(WORK INSTRUCTIONS):
When the line containing "let uud := x.key.mode = 3#2" appears in the entries below, begin printing there and stop after the line containing "p.core p.ord with"; print each of those lines exactly and no other line.

(RAW DATA):
/-- A placement packet (Table 16-9). -/
def State.placePacket (s : State) (p : PlacePkt) : State :=
  s.arrives p.k p.i p.src p.psn p.auth p.port fun _ =>
    let w := s.window p.win.toNat
    if p.arm = w.arm + 1#16 && w.st ≠ .armed then s.notReady p.k p.i p.psn
    else if p.arm ≠ w.arm then (s.statAdd p.k 2 1).acceptPkt p.k p.i p.psn
    else if w.st = .cancelled || w.st = .idle then s.rejectPkt p.k p.i p.psn (some 7)
    else match placeReason w.ps p with
    | some n => s.rejectPkt p.k p.i p.psn (some n)
    | none =>
      if w.got.testBit (linearOf (armGrid w.ps).chunks p.coord) then (s.statAdd p.k 3 1).acceptPkt p.k p.i p.psn
      else s.place' p

def execPlacementPacket (p : PlacePkt) (s : State) : Out := .next (s.placePacket p)

/-- TARGET_AUTO_ACK (R394). -/
def execTargetAutoAck (k i : Nat) (s : State) : Out :=
  match s.openPdc? true k i with
  | none => .next s
  | some x => .next (if x.unacked = 0 then s else s.sendAck k i x)

/-- A trimmed packet is counted and reported (Table 17-4); the NAK is the program's (log entry 74). -/
def execTrimmedPacketReceived (k i : Nat) (psn : BitVec 32) (s : State) : Out :=
  .next (if (s.openPdc? true k i).isSome then (s.pdcEvent k i 10 psn 0#32).statAdd k 8 1 else s)

/-! ## Sending (R369, R393) -/

/-- A packet for this device's own rank arrives at the target context of its combination, which opens where it is not open (R376, R386). -/
def State.loopBack (s : State) (k i : Nat) (x : Pdc) (psn : BitVec 32) (port : Nat) (body : PacketBody) : State :=
  let key : PdcKey := { x.key with target := true, pd := k / 2 }
  let s1 := s.openPdc key
  match s1.pdcOf key with
  | none => (s1.pdcEvent k i 6 psn 0#32).statAdd k 7 1
  | some (tk, ti) => match body with
    | .place win arm coord shape loges key data =>
      s1.placePacket
        { k := tk, i := ti, psn := psn, src := Config.devRank, win := win, arm := arm, coord := coord, shape := shape,
          loges := loges, key := key, sec := x.key.sec, sdi := x.key.sdi, auth := true, port := port, data := data }
    | .rma kind flat len key data fn half cmp =>
      let r : RmaReq :=
        { k := tk, i := ti, psn := psn, src := Config.devRank, port := port, flat := flat, len := len, key := key,
          e2e := x.key.sec, auth := true, data := data, op := BitVec.ofNat 4 fn, half := half, cmp := cmp }
      if kind = 0 then s1.rmaRead r else if kind = 1 then s1.rmaWrite r else s1.rmaAtomic r
    | _ => s1

/-- A packet leaves on a port; one that is down loses it, and one for this device itself loops through the port die (R376)
(log entry 74). -/
def State.transmit (s : State) (k i : Nat) (x : Pdc) (psn : BitVec 32) (entropy : Nat) (body : PacketBody) : State :=
  let ps := pathPorts (x.word 5)
  match ps[entropy % ps.length]? with
  | none => s
  | some port =>
    if s.down.contains port then s
    else if x.key.peer = Config.devRank then s.loopBack k i x psn port body
    else { s with wire := s.wire ++ [{ peer := x.key.peer, port := some port, k := k, i := i, psn := psn, body := body }] }

/-- The next job of some cores with a packet to send on a context: the lowest core, then the oldest job. -/
def nextJob (cores : List (Nat × Core)) (x : Pdc) (ok : Job → Bool) : Option (Nat × Nat × Job) :=
  cores.findSome? fun e =>
    ((e.2.eng.jobs.filter fun (j : Nat × Job) =>
      j.2.sends && j.2.st = .running && j.2.pdcKey = x.key && j.2.made < j.2.packets && ok j.2).foldl
        (fun (a : Option (Nat × Job)) j => match a with
          | none => some j
          | some b => if j.2.ord < b.2.ord then some j else some b) none).map fun j => (e.1, j.1, j.2)

/-- The next job with a packet to send on a context, and whether it is a victim's: those of victims send on where their footprints
lie in device memory (R331). -/
def State.nextSender (s : State) (x : Pdc) : Option ((Nat × Nat × Job) × Bool) :=
  match nextJob s.cores x fun _ => true with
  | some j => some (j, false)
  | none => (nextJob (s.victims.flatMap fun v => v.2.cores) x fun j => !j.local).map fun j => (j, true)

/-- Send the next new packet of a job (R369, R385): within the window, after its source has been read without a fault (log entry 70). -/
def State.sendNew (s : State) (k i : Nat) (x : Pdc) (c slot : Nat) (j : Job) : State :=
  let n := j.made
  let bytes := j.payload n
  let uud := x.key.mode = 3#2
  if (x.word 4).toNat < (x.word 3).toNat + bytes then s
  else match s.chunkFault c false needR (j.source n) with
  | some (cause, a) => s.jobMeets c slot cause a
  | none =>
    let psn := x.word 1
    let body := s.pktBody c j n
    let s1 := s.setJob c slot { j with made := n + 1, prog := if uud then j.prog + 1 else j.prog }
    let x1 := x.setWord 1 (psn + 1#32)
    let x2 := if uud then x1.setWord 2 (psn + 1#32)
      else { x1.setWord 3 (x.word 3 + BitVec.ofNat 32 bytes) with
             pkts := x1.pkts ++ [{ psn := psn, core := c, ord := j.ord, ix := n, entropy := j.entropy n, bytes := bytes,
                                   acked := false, again := false, resp := j.responds, body := body, job := some j }] }
    (s1.setPdc k i x2).transmit k i x psn (j.entropy n) body

/-- Send again a packet marked for resending, its payload read again (R369, R393); where its job has ended and its source is out of reach
it goes as it last was (log entry 70). -/
def State.sendOld (s : State) (k i : Nat) (x : Pdc) (p : Pkt) : State :=
  let go (t : State) (body : PacketBody) : State :=
    (t.setPdc k i { x with pkts := x.pkts.map fun r => if r.psn = p.psn then { p with again := false, body := body } else r }).transmit
      k i x p.psn p.entropy body
  match p.job with
  | none => go s p.body
  | some i0 => match s.jobOf? p.core p.ord with
    | none => go s (if (s.chunkFault p.core false needR (i0.source p.ix)).isSome then p.body else s.pktBody p.core i0 p.ix)
    | some (slot, j, pre) =>
      let send (s : State) : State := match s.chunkFault p.core false needR (j.source p.ix) with
        | some (cause, a) => s.jobMeets p.core slot cause a
        | none => go s (s.pktBody p.core j p.ix)
      if j.st ≠ .running || pre && j.local then s else if pre then s.inVictim p.core send else send s

/-- The oldest packet that waits for this context leaves within its window (R369, R386) (log entries 39 and 75). -/
def State.sendQueued (s : State) (k i : Nat) (x : Pdc) : State :=
  match s.outq.find? fun q => q.key = x.key with
  | none => s
  | some q =>
    if (x.word 4).toNat < (x.word 3).toNat + q.bytes then s
    else
      let psn := x.word 1
      let y := (x.setWord 1 (psn + 1#32)).setWord 3 (x.word 3 + BitVec.ofNat 32 q.bytes)
      let z := { y with pkts := y.pkts ++ [{ psn := psn, core := q.core, ord := q.ord, ix := 0, entropy := q.entropy, bytes := q.bytes,
                                             acked := false, again := false, resp := q.resp, body := q.body, job := none }] }
      (({ s with outq := s.outq.erase q } : State).setPdc k i z).transmit k i x psn q.entropy q.body

/-- PACKET_SEND: resent packets go first, whatever the window, then jobs' packets, then those of collectives and cores; nothing
leaves while PORTMASK is 0 (R386, R393) (log entry 69). -/
def execPacketSend (k i : Nat) (s : State) : Out :=
  match s.openPdc? false k i with
  | none => .next s
  | some x =>
    if (pathPorts (x.word 5)).isEmpty then .next s
    else match x.pkts.find? fun p => p.again with
    | some p => .next (s.sendOld k i x p)
    | none => match s.nextSender x with
      | some ((c, slot, j), pre) => .next (if pre then s.inVictim c fun t => t.sendNew k i x c slot j else s.sendNew k i x c slot j)
      | none => .next (s.sendQueued k i x)

/-! ## Accesses of cores (R195, R364) -/

/-- The requests of a core that have yet to leave (R386), those answered with data or the posted ones. -/
def State.unsent (s : State) (c : Nat) (resp : Bool) : Nat := (s.outq.filter fun q => q.core = 4096 + c && q.resp = resp).length

/-- The flat address of a remote access. -/
def PacketBody.flat? (b : PacketBody) : Option Word := match b with | .rma _ a _ _ _ _ _ _ => some a | _ => none

/-- The posted requests of a core to an address that wait for their context or are not retired there (R394). -/
def State.standing (s : State) (c : Nat) (a : Word) : Nat :=
  (s.outq.countP fun q => q.core = 4096 + c && !q.resp && q.body.flat? = some a) +
    (s.pdcs.map fun e => e.2.pkts.countP fun p => p.core = 4096 + c && !p.resp && p.body.flat? = some a).sum

/-- What a core has posted, less one that is answered; nothing is fenced once all are (R232). -/
def Core.unpost (x : Core) (posted : List Word) : Core :=
  { x with posted := posted, fenced := x.fenced && !posted.isEmpty }

/-- A posted access is answered; as the last one is behind a seq access, the second fence of it takes effect (R232). -/
def State.unposted (s : State) (c : Nat) (posted : List Word) : State :=
  let x := s.core c
  let t := s.setCore c (x.unpost posted)
  if x.fenced && posted.isEmpty then (t.release (dieOf c)).acquire (dieOf c) else t

/-- The rejection of a posted access is held by its core (R195). -/
def State.rejected (s : State) (c : Nat) (a : Word) : State :=
  let x := s.core c
  if x.posted.contains a then
    let t := s.unposted c (x.posted.erase a)
    t.setCore c { t.core c with rejects := x.rejects ++ [a] }
  else s

/-! ## Ports and timers -/

def execPathfail (port : Nat) (s : State) : Out :=
  .next (if s.down.contains port || 52 ≤ port then s else ({ s with down := port :: s.down } : State).portEvent 9 port)

/-- LINKUP: links start from stage 2 on (R431). -/
def execLinkup (port : Nat) (s : State) : Out :=
  .next (if s.root.power && 2 ≤ s.root.stage.toNat && s.down.contains port then ({ s with down := s.down.filter (· ≠ port) } : State).portEvent 15 port else s)

/-- LC_TIMER_EXPIRY (R393): one TIMER event, and the timer is no longer armed (log entry 41). -/
def execLcTimerExpiry (k i : Nat) (s : State) : Out :=
  match s.pdc? k i with
  | none => .next s
  | some x =>
    match x.timer with
    | none => .next s
    | some _ => .next ((s.setPdc k i { x with timer := none }).pdcEvent k i 8 0#32 0#32)

end Sys2Proof.Machine
end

(FINISHED EXERCISE):
  let uud := x.key.mode = 3#2
  if (x.word 4).toNat < (x.word 3).toNat + bytes then s
  else match s.chunkFault c false needR (j.source n) with
  | some (cause, a) => s.jobMeets c slot cause a
  | none =>
    let psn := x.word 1
    let body := s.pktBody c j n
    let s1 := s.setJob c slot { j with made := n + 1, prog := if uud then j.prog + 1 else j.prog }
    let x1 := x.setWord 1 (psn + 1#32)
    let x2 := if uud then x1.setWord 2 (psn + 1#32)
      else { x1.setWord 3 (x.word 3 + BitVec.ofNat 32 bytes) with
             pkts := x1.pkts ++ [{ psn := psn, core := c, ord := j.ord, ix := n, entropy := j.entropy n, bytes := bytes,
                                   acked := false, again := false, resp := j.responds, body := body, job := some j }] }
    (s1.setPdc k i x2).transmit k i x psn (j.entropy n) body

/-- Send again a packet marked for resending, its payload read again (R369, R393); where its job has ended and its source is out of reach
it goes as it last was (log entry 70). -/
def State.sendOld (s : State) (k i : Nat) (x : Pdc) (p : Pkt) : State :=
  let go (t : State) (body : PacketBody) : State :=
    (t.setPdc k i { x with pkts := x.pkts.map fun r => if r.psn = p.psn then { p with again := false, body := body } else r }).transmit
      k i x p.psn p.entropy body
  match p.job with
  | none => go s p.body
  | some i0 => match s.jobOf? p.core p.ord with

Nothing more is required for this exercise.